Lianhua Cave (113°43′ E, 38°10′ N) is located in Jiaokou Town, Yangquan City, Shanxi Province, with an elevation of 1200 m. The cave was developed in the limestone of the Ordovician Majiagou Formation. Its length is about 250 m, and the entrance is so narrow that only one person can crawl through it. Due to its poor ventilation with the outside, the relative humidity in the inner cave reaches 98%–100%. In July, the measured temperature in the cave is 11 °C, close to the annual average temperature on the surface. Affected by the Asian monsoon, the regional average annual rainfall is about 515 mm, and ~70% of the annual rainfall occurs from June to September.
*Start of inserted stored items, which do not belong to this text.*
-- ==== Sys2Proof/Tests/Slice0.lean ====
section
/-! SUPPORT. Tests. Expected values are those of 95_test_vectors.md, part 2 and 3, or worked by hand from the rule named;
then one witness for the hypotheses of each statement. -/

namespace Sys2Proof.Tests

open Sys2Proof.Machine

/-! ### Ill-formed terms, refused -/

theorem test_wf_bemp_pipe0 : ¬ WellFormed (.evtBemp 0) := by decide
theorem test_wf_bemp_pipe10 : ¬ WellFormed (.evtBemp 10) := by decide
theorem test_wf_nrdy_pipe0 : ¬ WellFormed (.evtNrdy 0) := by decide
theorem test_wf_nrdy_pipe10 : ¬ WellFormed (.evtNrdy 10) := by decide
theorem test_wf_brdy_pipe0 : ¬ WellFormed (.evtBrdy 0) := by decide
theorem test_wf_brdy_pipe10 : ¬ WellFormed (.evtBrdy 10) := by decide
/-- GET_STATUS of the device is a row of its own, so it is not SR_STANDARD_OTHER. -/
theorem test_wf_other_get_status : ¬ WellFormed (.srStandardOther 1 0 0 0 0 2) := by decide
/-- CLEAR_FEATURE of an endpoint halt is a row of its own. -/
theorem test_wf_other_clear_halt : ¬ WellFormed (.srStandardOther 0 2 1 0 0x81 0) := by decide
/-- GET_DESCRIPTOR of type 7 is a row of its own. -/
theorem test_wf_other_descriptor : ¬ WellFormed (.srStandardOther 1 0 6 0x0700 0 9) := by decide

/-! ### Words written out from 30_encoding.md: one for each constructor -/

/-- Byte by byte: `80 00 00 00 00 00 02 00`. -/
theorem test_decode_bytes : decode (.setup (setupOfBytes 0x80 0x00 0x00 0x00 0x00 0x00 0x02 0x00))
    = .ok (.srGetStatusDevice 0 0 2) := by decide
theorem test_decode_get_status_interface : decode (.setup 0x0002000300000081) = .ok (.srGetStatusInterface 0 3 2) := by decide
theorem test_decode_get_status_endpoint : decode (.setup 0x0002008100000082) = .ok (.srGetStatusEndpoint 0 0x81 2) := by decide
theorem test_decode_clear_halt : decode (.setup 0x0000008100000102) = .ok (.srClearFeatureEpHalt 0x81 0) := by decide
theorem test_decode_set_halt : decode (.setup 0x0000008100000302) = .ok (.srSetFeatureEpHalt 0x81 0) := by decide
theorem test_decode_set_address : decode (.setup 0x0000000000050500) = .ok (.srSetAddress 5 0 0) := by decide
theorem test_decode_device : decode (.setup 0x0040000001000680) = .ok (.srGetDescriptorDevice 0 0 64) := by decide
theorem test_decode_configuration : decode (.setup 0x0009000002000680) = .ok (.srGetDescriptorConfiguration 0 0 9) := by decide
theorem test_decode_string : decode (.setup 0x00FF040903020680) = .ok (.srGetDescriptorString 2 0x0409 255) := by decide
theorem test_decode_qualifier : decode (.setup 0x000A000006000680) = .ok (.srGetDescriptorDeviceQualifier 0 0 10) := by decide
theorem test_decode_other_speed : decode (.setup 0x0009000007000680) = .ok (.srGetDescriptorOtherSpeed 0 0 9) := by decide
theorem test_decode_get_configuration : decode (.setup 0x0001000000000880) = .ok (.srGetConfiguration 0 0 1) := by decide
theorem test_decode_set_configuration : decode (.setup 0x0000000000010900) = .ok (.srSetConfiguration 1 0 0) := by decide
theorem test_decode_get_interface : decode (.setup 0x0001000000000A81) = .ok (.srGetInterface 0 0 1) := by decide
theorem test_decode_set_interface : decode (.setup 0x0000000000010B01) = .ok (.srSetInterface 1 0 0) := by decide
/-- CLEAR_FEATURE with selector 1, CLEAR_FEATURE of the device, a descriptor of type 4, GET_STATUS of recipient OTHER. -/
theorem test_decode_standard_other :
    decode (.setup 0x0000008100010102) = .ok (.srStandardOther 0 2 1 1 0x81 0)
    ∧ decode (.setup 0x0000000000010100) = .ok (.srStandardOther 0 0 1 1 0 0)
    ∧ decode (.setup 0x0000000004000680) = .ok (.srStandardOther 1 0 6 0x0400 0 0)
    ∧ decode (.setup 0x0000000000000083) = .ok (.srStandardOther 1 3 0 0 0 0) := by decide
theorem test_decode_class : decode (.setup 0x0008000002000921) = .ok (.srClass 0 1 9 0x0200 0 8) := by decide
theorem test_decode_vendor : decode (.setup 0x00000000000001C0) = .ok (.srVendor 1 0 1 0 0 0) := by decide
theorem test_decode_reserved_type : decode (.setup 0x00000000000000E0) = .ok (.srReservedType 1 0 0 0 0 0) := by decide
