-- ==== Sys2Proof/Machine/Flags.lean ====
section
/-! DEFINITION. The event vector's bits (spec/60_exceptions.md rule R151). The block has no arithmetic flags. -/

namespace Sys2Proof.Machine

/-- The event kinds. -/
inductive Event where
  | frameOk
  | frameBad
  | hdlcOverflow
  | nonGbt
  | blockMalformed
  | blockStored
  | seqMismatch
  | seqRestart
  | slotFull
  | apduTooLarge
  | apduEmit
  | reasmResetDone
deriving DecidableEq, Repr

/-- The bit number of an event in `evt[15:0]` (rule R151). -/
def Event.bit : Event → Nat
  | .frameOk => 0
  | .frameBad => 1
  | .hdlcOverflow => 2
  | .nonGbt => 3
  | .blockMalformed => 4
  | .blockStored => 5
  | .seqMismatch => 6
  | .seqRestart => 7
  | .slotFull => 8
  | .apduTooLarge => 9
  | .apduEmit => 10
  | .reasmResetDone => 11

/-- The vector with one event set. -/
def Event.mask (e : Event) : Half := 1#16 <<< e.bit

/-- The non-zero vectors a step without a combined REASM_RESET can produce (spec/60_exceptions.md rule R164). -/
def eventTable : List Half :=
  [0x0004, 0x0802, 0x0009, 0x0011, 0x0021, 0x0041, 0x00E1, 0x04E1, 0x0101, 0x0221, 0x0421, 0x0800]

/-- Whether the last step signalled an event. -/
def State.signalled (s : State) (e : Event) : Bool := s.evt.getLsbD e.bit

end Sys2Proof.Machine
end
The vegetation outside the cave is mainly composed of a temperate deciduous broad-leaved forest, shrubs and herbs.
The 206 mm long LH36 stalagmite sample is columnar, with varying diameters from 80 to 110 mm. After slicing and polishing along its growth axis, clear growth layers could be observed. The sample is mainly composed of white and yellowish calcite according to both the X-ray diffraction results and the polished profile (Figures S1 and S2). There are brown weathered crusts at sections of 33–35 mm and 145–150 mm from the top, and the lithofacies above and below the interface differ significantly, indicating two hiatuses. Considering these hiatuses, we use the section from 37 to 145 mm in this paper.
On the polished surface, 109 subsamples (approximately 50 μg per sample) were collected for oxygen and carbon isotope analyses at 1 mm intervals along the growth axis of stalagmite using a 0.3 mm diameter dental drill. The analyses were completed in the Isotope Laboratory, School of Geography Sciences, Nanjing Normal University. The analytical error was less than ±0.05‰ for δ18O and ±0.06‰ for δ13C. In addition, 36 powdered samples were drilled with carbide dental burrs along the growth axes and used for trace element analyses at the College of Geography, Nantong University, China. Each sample weighed ~3 mg and was dissolved in a 5 mL solution of 5% HNO3. The solutions were then left overnight and filtered using water filters with a 0.22-μm pore diameter. All solutions were analyzed using an inductively coupled plasma optical emission spectrometer (ICPE-9000, Shimadzu). The precision was better than 2%.
Six 230Th age samples at depths of 37, 51, 80, 95, 113 and 127 mm were collected using a 0.9 mm diameter dental drill. Powder samples were processed and tested in the High Precision Mass Spectrometry and Environmental Change Laboratory, National Taiwan University and Isotope Laboratory, Nanjing Normal University. The analytical instrument was a Thermo Neptune multi-collector inductively coupled plasma mass spectrometer (MC-ICP-MS). The processing and analytical methods are shown in refs. [30,31] and the decay constants are the same with [32,33]. The age analytical error was ±2σ, and detailed results have been published in ref. [9].

3. Results

3.1. Chronology of Stalagmite LH36

According to the U and Th isotopic composition results of stalagmite LH36 in ref. [9], which are attached in Table S1, the concentration of 238U is low and in the range of 95.6 ± 0.1–975.1 ± 0.1 ppb. The concentration of 232Th is high, ranging from 2.1 ± 0.01 to 21.3 ± 0.11 ppb. The atomic ratio of 230Th/232Th is low and in the range of (0.124 ± 0.01) × 10−3–(0.861 ± 0.08) × 10−3. Due to the impurity of the samples and the high concentration of 232Th, the initial 230Th corrections of the sample LH36 were relatively large, most of which were within 0.1–0.9 ka. The sample with the largest correction was LH36-95, reaching 1.3 ka. Despite the large dating errors, all of the corrected ages were in stratigraphic order (Figure 2). In this paper, the LH36 time series during early MIS3 was established by linear interpolation and arithmetic progression of the dating points. The results showed that the stalagmite LH36 grew continuously from 54.5 to 41.1 ka BP after sedimentary discontinuities, with an average resolution of 120 years.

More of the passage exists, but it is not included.